An anecdote, perhaps. But when trying to reason with scientists who are in the thralls of Myth #2, I often resort to such anecdotes to jolt them out of their complacency. Maybe your science can’t run on citizen-based processing power yet. But in three years time, things may look different. And three years time is just one grant cycle away, baby!
Talk is cheap, of course. And anecdotes are always anecdotal. The ultimate proof that citizen cyberscience is gaining ground on traditional forms of distributed computing – and that it might actually work for your science, too, comes from trying. And that’s exactly what some of my colleagues are going to do in a few weeks time at the first “Asia@Home Hackfest” at Academia Sinica in Taipei.
The idea of the first day of this two-day event is to focus on computing code for earthquake simulations, which uses a protocol called MPI (message passing interface) designed specifically for tightly coupled supercomputer processors. The goal is to show that with a bit of effort and a good dose of ingenuity, this ought to run quite effectively on ordinary PCs. Or at least, on machines that volunteers are willing to make available to researchers.

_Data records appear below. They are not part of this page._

/-- `HBM_DYNAMIC_SLOT` (R100, R494): refresh or row management takes the slot, or the pseudo-channel serves a write, whose
way is then free, or a read, which comes to its slice 120 + 24 ck later. -/
def execHbmDynamicSlot (s : State) : Host.Outcome State Fault Refusal :=
  match s.event with
  | some (.hbmDynamicSlot p) =>
    match s.hbmQ.find p with
    | none => .next s
    | some x =>
      if Config.housekeeping p (s.ck / 16) then .next { s with hbmQ := s.hbmQ.put p { x with rows := [] } }
      else match x.serve with
      | none => .next s
      | some (line, write, y) =>
        let s1 : State := { s with hbmQ := s.hbmQ.put p y }
        if write then
          match s1.lines.find line with
          | some l => .next (if l.st = .writing then { s1 with lines := s1.lines.del line }.answerKept line else s1)
          | none => .next s1
        else .next (s1.after 144 (.l2Fill line))
  | _ => .next s

/-! ### Walks (R26, R31, R42, R420) -/

/-- The access kind of a number (R403). -/
def kindOf : Nat → Kind
  | 1 => .read | 2 => .write | 3 => .atomic | _ => .code

/-- The launch of an agent. -/
def State.lidOf (s : State) : Agent → Option Nat
  | .slot i => (s.core (coreOf i)).lid
  | .tile t => (s.tile t).lid

/-- The die of an agent: a tile's by its number (R85), a core's by its physical core. -/
def State.dieOfAgent (s : State) : Agent → Nat
  | .slot i => s.dieOf (coreOf i)
  | .tile t => t.val / 64

/-- What an agent waits for. -/
def State.waitOf (s : State) : Agent → Wait
  | .slot i => (s.slot i).wait
  | .tile t => (s.tile t).wait

/-- The agent's instruction is issued anew. -/
def State.reissue (s : State) (ag : Agent) : State :=
  match ag with
  | .slot i => s.wake i
  | .tile t => s.setTile t { s.tile t with wait := .none }

/-- The walker of a die is done with an agent's walk. -/
def State.endWalk (s : State) (ag : Agent) : State := { s with walks := s.walks.filter (fun w => w.2 != ag) }

/-- An invalidation holds a lookup back (R35): the agent waits, and has no access in flight meanwhile. -/
def State.parkLookup (s : State) (ag : Agent) (id va : Nat) (kind : Kind) : State :=
  (match ag with
    | .slot _ => s.dropReqs (fun q => q.who == Requester.agent ag)
    | .tile _ => s).park ag (.inval id va kind.num)

/-- The die TLB has been consulted for an agent (R31, R494): a hit fills the micro-TLB too (log 99), and a miss starts a walk,
once one of the 32 of the die's walker is free. -/
def State.lookDie (s : State) (ag : Agent) (va : Nat) (kind : Kind) : State :=
  let ctx := s.ctxOf (s.lidOf ag)
  let die := s.dieOfAgent ag
  match s.dieLookup die ctx kind va with
  | .fault f => s.raiseFault ag f
  | .blocked id => s.parkLookup ag id va kind
  | .ok .. =>
    (match s.dieEntry die ctx kind va with
      | some e => (s.fillMicro ag e).reissue ag
      | none => s)
  | .miss =>
    if s.walksOf die < 32 then
      ({ s with walks := s.walks ++ [(die, ag)] } : State).after (s.walkTime die (s.walkAddrs ctx va)) (.pageWalk ag va kind.num 1)
    else s.after 1 (.pageWalk ag va kind.num 0)

/-- The last level of an agent's walk (R26, R494): an entry whose line is not in L2 is filled first, one level after the other;
the TLBs are filled, the fault is raised, or the walk is repeated (R42). -/
def State.walkFor (s : State) (ag : Agent) (va : Nat) (kind : Kind) : State :=
  let ctx := s.ctxOf (s.lidOf ag)
  match (s.walkAddrs ctx va).find? (fun ea => s.lineAnswer (ea / 256) false != .serve) with
  | some ea => (s.startFill (ea / 256)).after 1 (.pageWalk ag va kind.num 1)
  | none =>
  match s.walkTo ctx kind true va with
  | .fault f => (s.endWalk ag).raiseFault ag f
  | .blocked id => (s.endWalk ag).parkLookup ag id va kind
  | .wait n u => if n = 1 then u.after 1 (.pageWalk ag va kind.num 1) else (u.endWalk ag).after n (.walkRetry ag va kind.num)
  | .leaf e _ u => (((u.endWalk ag).fillDie (s.dieOfAgent ag) e).fillMicro ag e).reissue ag

/-- `PAGE_WALK` (R26, R31, R494). -/
def execPageWalk (s : State) : Host.Outcome State Fault Refusal :=
  match s.event with
  | some (.pageWalk ag va kind read) =>
    .next (if s.waitOf ag != .walk va then s.endWalk ag
      else if read = 0 then s.lookDie ag va (kindOf kind) else s.walkFor ag va (kindOf kind))
  | _ => .next s

/-- `WALK_RETRY` (R42): the walk begins again from the root. -/
def execWalkRetry (s : State) : Host.Outcome State Fault Refusal :=
  match s.event with
  | some (.walkRetry ag va kind) => .next (if s.waitOf ag != .walk va then s else s.lookDie ag va (kindOf kind))
  | _ => .next s

/-! ### CXL (R43 to R45, R201, R419, R456) -/

/-- `BIRSP` (R43): the host gives up a 64-byte line; the slice's line is ready once no BIRsp is awaited, and a victim may be
filled again (log 41). -/
def execBirsp (s : State) : Host.Outcome State Fault Refusal :=
  match s.event with
  | some (.birsp line k) =>
    let m := ~~~(1#4 <<< k)
    match s.gone.find line, s.lines.find line with
    | some g, _ => .next { s with gone := if g &&& m = 0 then s.gone.del line else s.gone.put line (g &&& m) }
    | none, none => .next s
    | none, some l =>
      let asked := l.asked &&& m
      let l' := { l with hostHeld := l.hostHeld &&& m, asked := asked,
                         st := if l.st == .birsp && asked == 0 then .ready else l.st }
      let s1 : State := { s with lines := s.lines.put line l' }
      .next (if l'.st == .ready then s1.answerKept line else s1)
  | _ => .next s

/-- A line that must wait before an agent outside takes it: pinned, tentative or in flight (R44, R456). -/
def State.lineHeld (s : State) (line : Nat) : Bool :=
  match s.lines.find line with
  | some l => l.pins != 0 || s.tentAt line || l.st != .ready
  | none => s.tentAt line

/-- A slice gives up its copy of a line to an agent outside: a line that must wait, or that no way is free to write back,
delays the answer (R44, R456). -/
def State.giveUp (s : State) (line : Nat) (e : Event) : State :=
  if s.lineHeld line || (((s.lines.find line).map Line.dirty).getD false && s.setBusy line) then s.after 1 e
  else s.dropLine line true

/-- `BISNP` (R44): the slice's copy of a second-tier line is written back and dropped, or the answer is delayed. -/
def execBisnp (s : State) : Host.Outcome State Fault Refusal :=
  match s.event with
  | some (.bisnp line) => .next (if s.phys (line * 256) != .tier2 then s else s.giveUp line (.bisnp line))
  | _ => .next s

/-- `HOST_SNOOP` (R45, R456): the slice's copy of a host line is written back and dropped once it is not pinned. -/
def execHostSnoop (s : State) : Host.Outcome State Fault Refusal :=
  match s.event with
  | some (.hostSnoop line) => .next (if s.phys (line * 256) != .host then s else s.giveUp line (.hostSnoop line))
  | _ => .next s

/-- An access of the host to a line of HBM: its slice serves it, or refuses it as any request (R77 to R79). -/
def State.hostAccess (s : State) (e : Event) (pa : Nat) (writes : Bool) (k : State → State) : State :=
  match s.lineAnswer (pa / 256) writes with
  | .serve => if s.mayServe (.event e) pa then k (s.closeReq (.event e) pa) else s.refuseEvent e pa none none true
  | .refuse h resv => s.refuseEvent e pa none h resv

/-- `CXL_MEM_WRITE` (R201): a host write to HBM takes effect at its slice under a stamp. -/
def execCxlMemWrite (s : State) : Host.Outcome State Fault Refusal :=
  match s.event with
  | some (.cxlMemWrite pa data) =>
    .next (if s.phys pa != .hbm || data.length != 64 || pa % 64 != 0 then s
      else s.hostAccess (.cxlMemWrite pa data) pa true (fun u => u.store pa data none))
  | _ => .next s

/-- The host may hold a 64-byte line from now on (R43). -/
def State.hostHolds (s : State) (pa : Nat) : State :=
  match s.lines.find (pa / 256) with
  | some l => { s with lines := s.lines.put (pa / 256) { l with hostHeld := l.hostHeld ||| (1#4 <<< (pa % 256 / 64)) } }
  | none => s

/-- `CXL_MEM_READ` (R43): a host read of a 64-byte line of HBM is served at its slice, with the poison that it
carries, and the host may hold the line from then on (R456). -/
def execCxlMemRead (s : State) : Host.Outcome State Fault Refusal :=
  match s.event with
  | some (.cxlMemRead pa) =>
    .next (if s.phys pa != .hbm then s else s.hostAccess (.cxlMemRead pa) pa false (fun u =>
      { u.hostHolds pa with cxlOut := u.cxlOut ++ [.memData (pa / 64 * 64) (u.read (pa / 64 * 64) 64) (u.marked (pa / 64 * 64) 64)] }))
  | _ => .next s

This last point is a subtle and important distinction. The Internet connects a huge range of computing devices. And volunteer computing need not be constrained by what an “ordinary” or “average” PC or laptop can do. It is quite easy to specify that a volunteer computing project should only be distributed to machines with certain performance parameters. And nothing stops a scientist from setting those parameters very high. The “long tail” of the Internet, when it comes to volunteer computing, stretches out to amazing levels of performance, achieved by PC enthusiasts who build their own blazingly fast machines and even hack together garage-sized clusters.
We’ll see in a few weeks time whether a strategy to deliberately exploit this long tail will pay off. If it does, yet another barrier to volunteer computing may come crashing down. And Myth #2, the myth that “it won’t work for my science”, will have been exploded once again.

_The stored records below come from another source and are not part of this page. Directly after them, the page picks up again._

/-- Step 5 of R223: tables, domains, the pattern word and locked translations. -/
def State.loadCartoon (s : State) (lid : Nat) (l : Launch) : Load Launch :=
  (s.cartoonChecked l).bind fun c s =>
    let pages (d : Nat) : List Nat := (c.locks.filter (fun x => x.1 == d)).map (fun x => x.2)
    (s.lockPages l.ctx 0 (pages 0)).bind fun k0 s => (s.lockPages l.ctx 1 (pages 1)).bind fun k1 s =>
      let l' := { l with rings := c.rings.filter (fun r => r.2.2.any seV), timetable := c.timetable, pattern := c.pattern, locked := k0 ++ k1 }
      let doms := c.domains.foldl (fun (t : Tbl Domain) d =>
        let x := Domain.new lid d.2 ((c.windows.filter (fun w => w.1 == d.1)).map (fun w => w.2))
        t.put d.1 { x with hlead := s.hleadOf x }) s.domains
      let s1 : State := { s with domains := doms }
      .ok l' (match c.pattern with
        | some p => if patNT p != 0 then { s1 with pattern := p, patOwner := some lid } else s1
        | none => s1)

/-- The domain record goes to every other package of the box (R443). -/
def State.announce (s : State) (lid : Nat) : State :=
  (s.launchDomains lid).foldl (fun u p => (u.peers p.2).foldl (fun v n => v.sendFlit n p.1 (.record p.2.ent)) u) s

/-- Every record of the other members has come and matched (R443). -/
def State.joined (s : State) (lid : Nat) : Bool :=
  (s.launchDomains lid).all (fun p => (s.peers p.2).all p.2.xrec.contains)

/-! ### Start (steps 7 and 8 of R223) -/

/-- A tile begins at offset 0 with its sequencer registers reset and its templates zero (R223, R256; log 35). -/
def State.startTile (s : State) (lid : Nat) (st : List Byte) (tclen : Nat) (t : TileId) : State :=
  let x := s.tile t
  let r := { TileRegs.reset with h := { TileRegs.reset.h with cause := x.h.cause, epc := x.h.epc, nst := x.h.nst } }
  s.setTile t { x with r := r, lid := some lid, running := true, ended := false, wait := .none, stage := stageWord st t.val,
                       tclen := tclen, faddr := 0, thr := false, armed := none, queue := [], gangs := [], flagged := 0, turn := 0, gap := false, drains := [],
                       lands := [], writes := [], sends := [], recvs := [], xreds := [], gath := none, lane := [], port := [],
                       shadow := [], journal := [], checkpoint := some r }

/-- The initial task records with their cores (step 8 of R223). Their reserved fields are not read (log 105). -/
def State.initialTasks (s : State) (l : Launch) : Load (List (Nat × TaskRec)) :=
  let n := rcdNTASK l.rcd
  if n = 0 then .ok [] s
  else (s.cpWords l.ctx (rcdW l.rcd 5).toNat (8 * n)).bind fun w s =>
    let cores := l.cores
    .ok ((groupWords 8 w).zipIdx.map (fun p =>
      let r := TaskRec_ofWords p.1
      ((cores.getD (p.2 % max 1 cores.length) 0).val, { r with lnk := false, cser := 0, ccore := 0 }))) s

/-- The records of a launch that are still to be pushed. -/
def State.setToPush (s : State) (lid : Nat) (l : List (Nat × TaskRec)) : State :=
  match s.launches.find lid with
  | some x => { s with launches := s.launches.put lid { x with toPush := l } }
  | none => s

/-- Initial records pushed in order, until one finds no room, or its deque controller waits (step 8 of R223, R212). -/
def State.pushInitial (s : State) (lid : Nat) : List (Nat × TaskRec) → State
  | [] => s.setToPush lid []
  | (c, r) :: t =>
    if s.ck < (s.core (coreNo c)).tryAt then s.setToPush lid ((c, r) :: t)
    else match s.pushRec (coreNo c) r with
    | .ok true u => u.pushInitial lid t
    | .wait w u => (u.dequeWait (coreNo c) w).setToPush lid ((c, r) :: t)
    | _ => s.setToPush lid ((c, r) :: t)

/-- A domain as it begins at step 7 of R223: its clock runs, or waits for the common start, and its collectives have every
member (R397, R443, R446). -/
def State.beginDomain (s : State) (x : Domain) : Domain :=
  { x with
    started := !x.xpkg
    held := true
    colTiles := x.tiles.map (fun t => t.val)
    lead := s.hleadOf x
    hlead := s.hleadOf x }

/-- Steps 6 to 8 of R223, the tables read. A domain of one package starts its phase clock at once; a cross-package domain
waits for its common start (R443). -/
def State.beginLaunch (s : State) (lid : Nat) (l : Launch) (st : List Byte) (h : CodeHeader) (tasks : List (Nat × TaskRec)) : State :=
  let s1 := (l.cores.zipIdx).foldl (fun u p => u.startCore lid l st h.ovtab p.2 p.1) { s with scw := rcdSCW l.rcd }
  let l' := { l with st := .running, start := s.ck, toPush := tasks }
  let s2 : State := { s1 with launches := s1.launches.put lid l' }
  let s3 := l.tiles.foldl (fun u t => u.startTile lid st h.tclen t) s2
  let s4 : State := { s3 with domains := s3.domains.map (fun p =>
    if p.2.lid == lid then (p.1, s.beginDomain p.2) else p) }
  let s5 := (s4.launchDomains lid).foldl (fun u p =>
    if p.2.xpkg then u.reportReady p.1 p.2 else u) s4
  s5.pushInitial lid tasks

/-- What a step of a launch comes to: it fails, or waits and is tried again. -/
def Load.settle {α : Type} (r : Load α) (lid : Nat) (l : Launch) (k : α → State → State) : State :=
  match r with
  | .ok x s => k x s
  | .fail f s => s.failLaunch lid l f
  | .later n s => s.after n (.launchClaim lid)

/-- Steps 6 to 8 of R223. -/
def State.startLaunch (s : State) (lid : Nat) (l : Launch) : State :=
  ((s.stageTable l).bind fun st s => (s.codeHeader l).bind fun h s => (s.initialTasks l).bind fun tasks s =>
    .ok (st, h, tasks) s).settle lid l fun x s => s.beginLaunch lid l x.1 x.2.1 x.2.2

/-- Steps 3 to 5 of R223, then the start, or the wait for other packages. -/
def State.loadLaunch (s : State) (lid : Nat) (l : Launch) : State :=
  if partBad (rcdW l.rcd 4) then s.failLaunch lid l (0x05, 0)
  else ((s.loadCode l).bind fun _ s => (s.loadShapes l).bind fun _ s => (s.stageTable l).bind fun _ s =>
    s.loadCartoon lid l).settle lid l fun l1 s =>
      let l2 := { l1 with st := .loading }
      let s1 : State := { s with launches := s.launches.put lid l2 }
      if s1.joined lid then s1.startLaunch lid l2 else s1.announce lid

/-- `LAUNCH_CLAIM` (R223, R224, R443): once its claims can be granted, the launch is loaded and started. A wait of the
reading of its cartoon puts the claim off. -/
def execLaunchClaim (s : State) : Host.Outcome State Fault Refusal :=
  match s.event with
  | some (.launchClaim lid) =>
    match s.launches.find lid with
    | none => .next s
    | some l =>
      if l.st == .claiming && l.saved.isNone then
        (match s.claimFault l, s.cartoonChecked l with
          | some f, _ => .next (s.failLaunch lid l f)
          | none, .later n u => .next (u.after n (.launchClaim lid))
          | none, _ => if s.claimable lid l then .next (s.loadLaunch lid l) else .next s)
      else if l.st == .loading then
        (if s.joined lid then .next (s.startLaunch lid l) else .next s)
      else .next s
  | _ => .next s

/-- `DOMAIN_START` (R443, R413): at the agreed domain time the phase clock of a cross-package domain starts. -/
def execDomainStart (s : State) : Host.Outcome State Fault Refusal :=
  match s.event with
  | some (.domainStart d) =>
    match s.domains.find d with
    | some x => .next (s.setDomain d { x with started := true, held := true, startAt := none, xready := [], xwhen := 0 })
    | none => .next s
  | _ => .next s

/-! ### Normal end (R225) -/

/-- An update of a sync word of one of the launch's cores is on its way (R146, R201). -/
def State.syncComing (s : State) (lid : Nat) : Bool :=
  let mine (c : CoreId) (pa : Nat) : Bool := (s.core c).lid == some lid && decide (s.palette c ≤ pa) && decide (pa < s.palette c + 0x40000)
  (s.agenda ++ s.timers.map (fun t => t.2)).any (fun e =>
    match e with
    | .syncUpdate pa _ _ _ _ _ => s.cores.any (fun p => mine (coreNo p.1) pa)
    | _ => false)

/-- The started copies of a launch have run to completion (step 3 of R430). -/
def State.copiesDone (s : State) (lid : Nat) : Bool :=
  !s.copies.any (fun p => (s.core (coreOf p.2.slot)).lid == some lid)

/-- What the launch's slots and copies have sent has taken effect: a DONE arrival orders it (R201). -/
def State.sentDone (s : State) (lid : Nat) : Bool :=
  s.copiesDone lid && !s.syncComing lid
    && !s.slots.any (fun p => (s.core (coreOf (slotNo p.1))).lid == some lid && p.2.out != 0)

/-- The records and slots of a launch's cores are gone, and nothing that they sent is left (R178, R201, R225). -/
def State.coresDone (s : State) (lid : Nat) : Bool :=
  let mine (c : CoreId) : Bool := (s.core c).lid == some lid
  s.sentDone lid
    && !s.slots.any (fun p => mine (coreNo (p.1 / 4)) && (p.2.st != .idle || p.2.preload.isSome))
    && !s.cores.any (fun p => p.2.lid == some lid && (!p.2.deque.isEmpty || !p.2.arms.isEmpty || s.spilled (coreNo p.1) != 0))
    && !(s.agenda ++ s.timers.map (fun t => t.2)).any (fun e =>
      match e with
      | .spawnArrival c _ _ => mine c
      | .stealReply c (some _) => mine c
      | _ => false)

Addendum: this post has focused uniquely on volunteer computing to illustrate Myth #2, because that is an area where citizen cyberscience is up against some entrenched views and values, fueled by powerful interests that keep large scientific data centres and supercomputing initiatives going. When it comes to volunteer thinking – distributing tasks via the Web for people to do on their computers – there are similar dogmas that need to be challenged. For example the view that computers will be able to do any pattern recognition problem better than humans (wrong!) or that the work of untrained humans can never be trusted for scientific purposes (wrong again – I’ll come back to this when I discuss Myth #4). However, the challenge of overcoming ingrained prejudices is not as severe in this case, and I would venture that this is simply because the competition to volunteer thinking is not as well resourced.